Your output should be the lines of the data that follow, reproduced exactly from the first through the line bearing "inductive Finding where".

◆ The records:
:::::

/-- A device entry: its definition (R10) and its run-time fields (R129). -/
structure Device where
  link : Nat
  kind : DeviceKind
  segment : Nat
  run : DeviceRun
deriving DecidableEq, Repr

/-- R103. -/
structure Plan where
  segment : Nat
  steps : List Nat
  fallback : Option Nat
deriving DecidableEq, Repr

/-! ### Evidence and cases -/

/-- R46, in the order of its kind field. -/
inductive EvidenceKind where
  | tailDead | tailRestored | headLive | headCurrentDrop | arcBursts | groundCurrent
deriving DecidableEq, Repr

/-- R46, less the weight, which is fixed at admission. -/
structure Item where
  kind : EvidenceKind
  sensor : Nat
  segment : Nat
  side : SensorEnd
  phase : Phase
  timestamp : Nat
  arcs : Option Nat
deriving DecidableEq, Repr

/-- R71. -/
structure RingEntry where
  kind : EvidenceKind
  sensor : Nat
  segment : Nat
  timestamp : Nat
  weight : Int
  arcs : Option Nat
deriving DecidableEq, Repr

/-- R70. -/
structure Present where
  sensor : Nat
  timestamp : Nat
deriving DecidableEq, Repr

/-- R69. -/
inductive CaseState where
  | watch | confirmed | isolating | isolated | blocked
deriving DecidableEq, Repr

/-- R69. -/
inductive Finding where
  | broken | downed | brokenAndDowned
deriving DecidableEq, Repr

/-- R69. -/
structure IsolationRecord where
  confirmedAt : Nat
  plan : Option Nat
  step : Nat
  depth : Nat
  late : Bool
  isolatedBy : Option Nat
deriving DecidableEq, Repr

/-- The fields of a case entry that a CASE notice of a lost case reports, any of which may read outside
its range in a bad entry (R180). -/
inductive CaseField where
  | segment | phase | state | finding
deriving DecidableEq, Repr

/-- R69. `unreadable` names the fields whose stored value lies outside its range; it is empty in every
entry the part itself has written, and may be non-empty in a bad entry only (R180; log 22). -/
structure Case where
  serial : Nat
  segment : Nat
  phase : Phase
  state : CaseState
  openedAt : Nat
  windowEnd : Nat
  score : Nat
  tailDead : List Present
  headCurrentDrop : List Present
  headLive : List Present
  groundCurrent : List Present
  arcCount : Nat
  firstArc : Option Nat
  lastArc : Option Nat
  contributors : List Nat
  unlisted : Bool
  ring : List RingEntry
  admitted : Nat
  finding : Option Finding
  isolation : Option IsolationRecord
  unreadable : List CaseField
deriving DecidableEq, Repr

/-! ### Intake -/

/-- R36. -/
structure PhaseRecord where
  phase : Phase
  voltage : Nat
  current : Nat
  stepDown : Nat
  arcs : Nat
  leakage : Nat
deriving DecidableEq, Repr

/-- R36. -/
structure Report where
  sequence : Nat
  timestamp : Nat
  records : List PhaseRecord
deriving DecidableEq, Repr

/-- The two frames of the field link (R36). -/
inductive FieldFrame where
  | report (r : Report)
  | hello (phases : PhaseSet)
deriving DecidableEq, Repr

/-- R38. -/
structure IntakeEntry where
  address : Nat
  frame : FieldFrame
  arrival : Nat
deriving DecidableEq, Repr

/-- R14. -/
structure DiscoveryEntry where
  address : Nat
  firstHeard : Nat
  phases : Option PhaseSet
deriving DecidableEq, Repr

/-- R27. -/
inductive LockState where
  | unset | free | locked
deriving DecidableEq, Repr

/-- R27. `elapsed` counts the elapsed milliseconds on which every interval runs (R29; log 2), and
`lastPulse` is a moment of it. -/
structure TimeBase where
  now : Nat
  lock : LockState
  good : Nat
  lastPulse : Option Nat
  elapsed : Nat
deriving DecidableEq, Repr

/-! ### Orders and walks -/

/-- R131. -/
inductive OrderClass where
  | isolation | manual | poll
deriving DecidableEq, Repr

/-- R131. -/
inductive OrderOrigin where
  | case (serial : Nat)
  | port (p : Port) (tag : Byte)
  | none
deriving DecidableEq, Repr

/-- R131. -/
inductive OrderState where
  | queued | sent
deriving DecidableEq, Repr

/-- R131. The queuing position is the order's place in the queue's list. `left` marks an order passed
over because its device entry did not match, until the sweep has verified the device table (R152;
log 25). -/
structure Order where
  number : Nat
  device : Nat
  action : Action
  cls : OrderClass
  origin : OrderOrigin
  state : OrderState
  resend : Bool
  sends : Option Nat
  deadline : Option Nat
  left : Bool
deriving DecidableEq, Repr

/-- R113. -/
inductive WalkPhase where
  | main | remainder
deriving DecidableEq, Repr

/-- R113, with the device of the step; a step in ROOM may not know its device, when the plan could not
be read (log 14). -/
inductive StepCondition where
  | ordered (number : Nat) (device : Nat)
  | awaiting (device : Nat)
  | room (device : Option Nat)
deriving DecidableEq, Repr

/-- The progress IS holds for a case (R113). Plan, step and depth are in the case's isolation record. -/
structure Walk where
  entry : Nat
  serial : Nat
  phase : WalkPhase
  cond : StepCondition
deriving DecidableEq, Repr

/-- R163. -/
structure Hold where
  kind : HoldKind
  holder : Port
  label : Nat
deriving DecidableEq, Repr

/-! ### Integrity -/

/-- R170. The five checked tables and the store. -/
inductive Table where
  | segment | device | roster | plan | case | store
deriving DecidableEq, Repr

/-- R170; a field that reads outside its range is absent (log 22). -/
structure LostCase where
  entry : Nat
  serial : Nat
  segment : Option Nat
  phase : Option Phase
deriving DecidableEq, Repr

/-- The first fault of the record (R170). -/
structure FirstFault where
  table : Table
  entry : Option Nat
  time : Nat
  mode : Mode
deriving DecidableEq, Repr

/-- R170. The record is empty when `first` is none. -/
structure FaultRecord where
  first : Option FirstFault
  total : Nat
  repaired : Nat
  lost : List LostCase
  lostUnlisted : Bool
  storeFailed : Bool
deriving DecidableEq, Repr

/-- The empty fault record (R170). -/
def FaultRecord.empty : FaultRecord :=
  { first := none, total := 0, repaired := 0, lost := [], lostUnlisted := false, storeFailed := false }

/-- Recovery (R172, R175): the flag, the sweep's list, the table whose reload waits for a save, and
what this sweep has done, which its closing notice reports (R182). -/
structure Recovery where
  recovering : Bool
  sweep : List Table
  waiting : Option Table
  repaired : Nat
  reloaded : List Table
  lost : Nat
  failedCheck : Option Nat
deriving DecidableEq, Repr

/-- No recovery. -/
def Recovery.idle : Recovery :=
  { recovering := false, sweep := [], waiting := none, repaired := 0, reloaded := [], lost := 0,
    failedCheck := none }

/-- The work a recovery held back, still to be done after its end (R174; log 17). -/
structure Held where
  windows : List Nat
  authority : Bool
  late : List Nat
  room : Bool
  polls : Bool
deriving DecidableEq, Repr

/-- Nothing held back. -/
def Held.none : Held :=
  { windows := [], authority := false, late := [], room := false, polls := false }

/-- R194: `lastGood` is a moment of the elapsed count. -/
structure Supervision where
  absent : Bool
  lastGood : Nat
deriving DecidableEq, Repr

/-! ### Notices -/

/-- R192, with SUMMARY, in the order of their codes (R218). -/
inductive Category where
  | case | device | order | sensor | time | counter | fault | port | summary
deriving DecidableEq, Repr

/-- R101. -/
inductive CaseReason where
  | opened | confirmed | authority | unattended | command | planComplete | deviceOpened | noPlan
  | planFailed | storeFailure | expired | restored | merged | evicted | masked | withdrawn
  | dismissed | closed | lost
deriving DecidableEq, Repr

/-- R101. `old` is none at an opening; `new` is none for FREED. -/
structure CaseNotice where
  entry : Nat
  serial : Nat
  segment : Option Nat
  phase : Option Phase
  old : Option CaseState
  new : Option CaseState
  finding : Option Finding
  reason : CaseReason
  device : Option Nat
  time : Nat
deriving DecidableEq, Repr

/-- The causes of a state-change DEVICE notice (R150). -/
inductive RecordingCause where
  | orderReply (number : Nat)
  | staleReply (number : Nat)
  | stateReport
deriving DecidableEq, Repr

/-- The causes of a reachability DEVICE notice (R150). -/
inductive ReachCause where
  | orderFailed (number : Nat)
  | frameReceived
deriving DecidableEq, Repr

/-- R149. -/
inductive OrderOutcome where
  | done | refused | failed | withdrawn
deriving DecidableEq, Repr

/-- R134. -/
inductive WithdrawReason where
  | isolationOverride | workHold
deriving DecidableEq, Repr

/-- R149. -/
structure OrderNotice where
  tag : Byte
  number : Nat
  device : Nat
  action : Action
  outcome : OrderOutcome
  state : DeviceState
  retries : Nat
  refusal : Option RefusalReason
  withdrawal : Option WithdrawReason
  time : Nat
deriving DecidableEq, Repr

/-- R35. -/
inductive TimeCause where
  | thirdGoodPulse | pulseOff | earlyPulse | pulseMissing | setTime
deriving DecidableEq, Repr

/-- R182. `furtherFault` is a fault found while recovering. -/
inductive FaultOutcome where
  | recovering | furtherFault | halted
deriving DecidableEq, Repr

/-- The notices the blocks raise (chapter 9), each form with its body. -/
inductive Notice where
  | caseChange (n : CaseNotice)
  | tableExhausted (kind : EvidenceKind) (sensor : Nat) (segment : Nat) (phase : Phase) (time : Nat)
  | isolationLate (entry serial segment : Nat) (phase : Phase) (confirmedAt : Nat) (plan : Option Nat)
      (step depth time : Nat)
  | deviceState (device link : Nat) (old new : DeviceState) (cause : RecordingCause)
      (reachable : Bool) (time : Nat)
  | deviceReach (device link : Nat) (reachable : Bool) (cause : ReachCause) (time : Nat)
  | isolationOverride (device number serial : Nat)
  | order (n : OrderNotice)
  | sensor (address segment : Nat) (side : SensorEnd) (old new : SensorState) (lastHeard : Nat)
      (lastSequence : Option Nat)
  | time (old new : LockState) (cause : TimeCause) (now : Nat)
  | counter (number : Nat) (select : EventSelect) (scope : Scope) (value time : Nat)
  | faultFound (table : Table) (entry : Option Nat) (time total inWindow : Nat)
      (outcome : FaultOutcome) (fall : Option Bool)
  | faultInHalted (table : Table) (entry : Option Nat) (time total : Nat)
  | recoveryEnded (repaired : Nat) (reloaded : List Table) (lost : Nat) (mode : Mode)
      (failedCheck : Option Nat)
  | supervision (oldAbsent newAbsent : Bool) (interval time : Nat)
  | portReset (port : Port) (released time : Nat)
  | summary (category : Category) (withheld : Nat)
deriving DecidableEq, Repr

/-- R192. -/
structure CategoryState where
  mask : Bool
  latch : Bool
  withheld : Nat
deriving DecidableEq, Repr

/-! ### Settings, store, options, counters -/

/-- R208. -/
structure Settings where
  deadLevel : Nat
  liveLevel : Nat
  stepLevel : Nat
  leakageLevel : Nat
  alignWindow : Nat
  watchWindow : Nat
  arcPersistence : Nat
  arcSpread : Nat
  staleLimit : Nat
  weightTailDead : Nat
  weightHeadCurrentDrop : Nat
  weightHeadLive : Nat
  weightArcBursts : Nat
  weightGroundCurrent : Nat
  weightTailRestored : Nat
  authority : Nat
  isolationDeadline : Nat
  replyTimeout : Nat
  retryLimit : Nat
  settleInterval : Nat
  pollInterval : Nat
  silenceInterval : Nat
  supervisionInterval : Nat
deriving DecidableEq, Repr

/-- The defaults of R208. -/
def Settings.default : Settings :=
  { deadLevel := 200, liveLevel := 850, stepLevel := 8, leakageLevel := 20, alignWindow := 250,
    watchWindow := 5000, arcPersistence := 6, arcSpread := 1000, staleLimit := 2000,
    weightTailDead := 40, weightHeadCurrentDrop := 40, weightHeadLive := 10, weightArcBursts := 15,
    weightGroundCurrent := 20, weightTailRestored := 40, authority := 0, isolationDeadline := 2000,
    replyTimeout := 300, retryLimit := 3, settleInterval := 1000, pollInterval := 5,
    silenceInterval := 30, supervisionInterval := 15 }

/-- A roster entry as the image keeps it (R211). -/
structure Binding where
  address : Nat
  segment : Nat
  side : SensorEnd
  phases : PhaseSet
deriving DecidableEq, Repr

/-- A device definition as the image keeps it (R211). -/
structure DeviceDef where
  link : Nat
  kind : DeviceKind
  segment : Nat
deriving DecidableEq, Repr

/-- The content of the retained store's image (R211), entry by entry. -/
structure Image where
  segments : List (Option Segment)
  roster : List (Option Binding)
  devices : List (Option DeviceDef)
  plans : List (Option Plan)
  settings : Settings
deriving DecidableEq, Repr

/-- The image of an empty description with the default settings. -/
def Image.empty : Image :=
  { segments := List.replicate Config.segments none
    roster := List.replicate Config.rosterPlaces none
    devices := List.replicate Config.devices none
    plans := List.replicate Config.plans none
    settings := Settings.default }

/-- R211: the image, whether its check code matches its content, and the validity mark. -/
structure Store where
  image : Image
  codeMatches : Bool
  valid : Bool
deriving DecidableEq, Repr

/-- No option set (R213). -/
def clearOptions : Options :=
  { autoPermitted := false, unattendedIsolate := false, supervisePortA := false,
    portBControl := false, quietStart := false, bReadCountersOnly := false }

:::::

◆ Answer space:
/-- A device entry: its definition (R10) and its run-time fields (R129). -/
structure Device where
  link : Nat
  kind : DeviceKind
  segment : Nat
  run : DeviceRun
deriving DecidableEq, Repr

/-- R103. -/
structure Plan where
  segment : Nat
  steps : List Nat
  fallback : Option Nat
deriving DecidableEq, Repr

/-! ### Evidence and cases -/

/-- R46, in the order of its kind field. -/
inductive EvidenceKind where
  | tailDead | tailRestored | headLive | headCurrentDrop | arcBursts | groundCurrent
deriving DecidableEq, Repr

/-- R46, less the weight, which is fixed at admission. -/
structure Item where
  kind : EvidenceKind
  sensor : Nat
  segment : Nat
  side : SensorEnd
  phase : Phase
  timestamp : Nat
  arcs : Option Nat
deriving DecidableEq, Repr

/-- R71. -/
structure RingEntry where
  kind : EvidenceKind
  sensor : Nat
  segment : Nat
  timestamp : Nat
  weight : Int
  arcs : Option Nat
deriving DecidableEq, Repr

/-- R70. -/
structure Present where
  sensor : Nat
  timestamp : Nat
deriving DecidableEq, Repr

/-- R69. -/
inductive CaseState where
  | watch | confirmed | isolating | isolated | blocked
deriving DecidableEq, Repr

/-- R69. -/
inductive Finding where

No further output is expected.